We have seen many apparel retailers posting great results in tough economic situations. One of them was lifestyle retailer, Ralph Lauren (RL, Financial), which performed really well indicating that the industry has been recovering recently even after getting hit by cost inflation. But not all retailers can survive such headwinds, G-III Apparel (GIII, Financial) being one of them. The company, which manufactures a range of apparel for women as well as accessories, posted its results, beating the Street’s top line expectations. Let’s take a closer look.

The performance

Its top line for the quarter jumped 21.5% from last year, and its earnings improved 35%. If we dig deeper into the revenue, we find that G-III actually did well on this front since it witnessed strong growth in its retail segment driven by higher comparable store sales and higher volumes. The wholesale licensed business segment was the star performer for the company this quarter, surging 22.7% over year ago quarter.
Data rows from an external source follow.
variable {s : State} {f : Frame} {m : Move} {c : PClass} {i j : Nat} {cs idw : Word}

/-! ## Enabled moves (R66) -/

theorem mem_enabledMoves_iff (hm : m ∈ allMoves) : m ∈ enabledMoves s ↔ moveOn s m = true := by
  simp only [enabledMoves, List.mem_filter, hm, true_and]

theorem usable_iff : usable s j = true ↔ j < poolSize (hwClass s) ∧ j ≤ maxMb s.mcr := by
  simp only [usable, Bool.and_eq_true, decide_eq_true_eq]

/-- The guard of TX(i) (R189, R26; over a poison control word R20). -/
theorem tx_mem_enabledMoves_iff :
    .tx i ∈ enabledMoves s ↔
      operational s = true ∧ i < poolSize (hwClass s) ∧ i ≤ maxMb s.mcr ∧
        (hwCodeIs s codeTxData i = true ∨ hwCs s i = none) ∧ s.txPending.getLsbD i = true := by
  have hon : moveOn s (.tx i) = true ↔
      operational s = true ∧ usable s i = true ∧ s.txPending.getLsbD i = true ∧
        (hwCodeIs s codeTxData i = true ∨ hwCs s i = none) := by
    simp only [moveOn, txOn, Bool.and_eq_true, Bool.or_eq_true, Option.isNone_iff_eq_none, and_assoc]
  constructor
  · intro h
    obtain ⟨hop, hu, hpend, hcode⟩ := hon.mp (List.mem_filter.mp h).2
    obtain ⟨hi, hmax⟩ := usable_iff.mp hu
    exact ⟨hop, hi, hmax, hcode, hpend⟩
  · rintro ⟨hop, hi, hmax, hcode, hpend⟩
    have hmem : Move.tx i ∈ allMoves := by simp [allMoves, hi.trans_le (poolSize_le _)]
    exact (mem_enabledMoves_iff hmem).mpr (hon.mpr ⟨hop, usable_of_le hi hmax, hpend, hcode⟩)

/-- The guard of RX-FRAME (R196). -/
theorem rxFrame_mem_enabledMoves_iff :
    .rxFrame ∈ enabledMoves s ↔
      operational s = true ∧ (lpb s.ctrl1 = false ∨ s.params.loopBackBus = true) := by
  rw [mem_enabledMoves_iff (by decide)]
  simp only [moveOn, rxFrameOn, Bool.and_eq_true, Bool.or_eq_true, Bool.not_eq_true']

/-! ## The control words ENGINE writes (R190, R194) -/

theorem getLsbD_sentCs (w d : Word) (b : Nat) :
    (sentCs w d).getLsbD b =
      if b < 16 then d.getLsbD b
      else if 24 ≤ b ∧ b < 28 then codeTxInactive.getLsbD (b - 24) else w.getLsbD b := by
  simp only [sentCs, getLsbD_mergeBits, getLsbD_stampMask, getLsbD_withCode, decide_eq_true_eq]

/-- Outside CODE and DLC a delivered control word is the draw. -/
theorem getLsbD_deliveredCs (d : Word) (dlc : BitVec 4) {b : Nat} (hdlc : ¬ (16 ≤ b ∧ b < 20))
    (hcode : ¬ (24 ≤ b ∧ b < 28)) : (deliveredCs d dlc).getLsbD b = d.getLsbD b := by
  simp only [deliveredCs, getLsbD_mergeBits, getLsbD_dlcMask, getLsbD_withCode, Bool.and_eq_true,
    decide_eq_true_eq, if_neg hdlc, if_neg hcode]

/-! ## Frames (R190, R192, R196) -/

/-- What buffer `i` holds as a frame. -/
theorem frameOf_eq_ok :
    frameOf i cs s = .ok f ↔
      cellRead s.ram (idIndex (hwClass s) i) = some f.idw ∧ f.data.length = dataWords (hwClass s) ∧
        (∀ k, k < dataWords (hwClass s) →
          cellRead s.ram (dataIndex (hwClass s) i k) = f.data[k]?) ∧
        f.dlc = dlcOf cs := by
  obtain ⟨idw, data, dlc⟩ := f
  simp only [frameOf, thenDo_eq_ok, needed_eq_ok, readData_eq_ok, List.length_range, List.getElem_range,
    Except.ok.injEq, Frame.mk.injEq]
  constructor
  · rintro ⟨_, hid, _, ⟨hlen, hdata⟩, rfl, rfl, rfl⟩
    exact ⟨hid, hlen, hdata, rfl⟩
  · rintro ⟨hid, hlen, hdata, rfl⟩
    exact ⟨idw, hid, data, ⟨hlen, hdata⟩, rfl, rfl, rfl⟩

/-- A buffer without a poison word holds a frame. -/
theorem frameOf_of_readable (cs : Word) (hid : cellRead s.ram (idIndex (hwClass s) i) = some idw)
    (hdata : ∀ k, k < dataWords (hwClass s) → cellRead s.ram (dataIndex (hwClass s) i k) ≠ none) :
    ∃ f, frameOf i cs s = .ok f := by
  refine ⟨⟨idw, payloadWords (hwClass s) fun k => (cellRead s.ram (dataIndex (hwClass s) i k)).getD 0#32,
    dlcOf cs⟩, frameOf_eq_ok.mpr ⟨hid, length_payloadWords .., fun k hk => ?_, rfl⟩⟩
  obtain ⟨w, hw⟩ := Option.ne_none_iff_exists'.mp (hdata k hk)
  rw [getElem?_payloadWords hk, hw, Option.getD_some]

/-- The frames of BUS are those whose parts are the draws in a row. -/
theorem eq_drawnFrame_iff {n : Nat} :
    f = drawnFrame c n ↔
      f.idw = Config.freeWord n ∧ f.data.length = dataWords c ∧
        (∀ k, k < dataWords c → f.data[k]? = some (Config.freeWord (n + 1 + k))) ∧
        f.dlc = (Config.freeWord (n + 1 + dataWords c)).setWidth 4 := by
  constructor
  · rintro rfl
    exact ⟨rfl, by simp [drawnFrame], fun k hk => by simp [drawnFrame, hk], rfl⟩
  · rintro ⟨hid, hlen, hdata, hdlc⟩
    have hwords : f.data = (drawnFrame c n).data := by
      refine List.ext_getElem? fun k => ?_
      by_cases hk : k < dataWords c
      · rw [hdata k hk]; simp [drawnFrame, hk]
      · rw [List.getElem?_eq_none (by omega)]; simp [drawnFrame, hk]
    obtain ⟨_, _, _⟩ := f
    exact congr (congr (congrArg Frame.mk hid) hwords) hdlc

/-- A payload of the pool's size as a function of the word's number. -/
theorem payloadWords_getD {data : List Word} (h : data.length = dataWords c) :
    payloadWords c (data.getD · 0#32) = data := by
  refine List.ext_getElem (by simp [h]) fun k hk hk' => ?_
  simp [payloadWords, hk']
This segment licenses established brands such as PVH Corp’s (PVH, Financial) Tommy Hilfiger and Calvin Klein, which attracted customers to its stores. The introduction of new dress lines and improved demand for brands such as Calvin Klein and Jessica Simpson helped the apparel licensed segment boost investor confidence in the company. The retailer wants to further increase stores during the year and is also planning to expand to China and Hong Kong.

Some concerns to watch

When most of the apparel retailers are trying to fight rising input costs with cotton costs giving them the hardest hit, GIII’s bottom line improved due to strong sales during the quarter. But, both selling and general expenses and cost of manufacturing the products moved north, which is not good news for the company. However, the most interesting part is that the company has maintained its outlook for the year of earnings of $4.33 per share. The outerwear retailer expects the costs to decline, leading to an increase in the profit in the long run.

Conclusion

The company looks strong and has been performing well. It has strong brands licensed in its kitty and has plans to expand its retail presence by opening more stores in the year. But with high material costs throwing its bottom line in jeopardy, investors might just be skeptical about the company’s prospects. But, on the whole, the company has been doing well, and investors should definitely consider investing in its for the long run.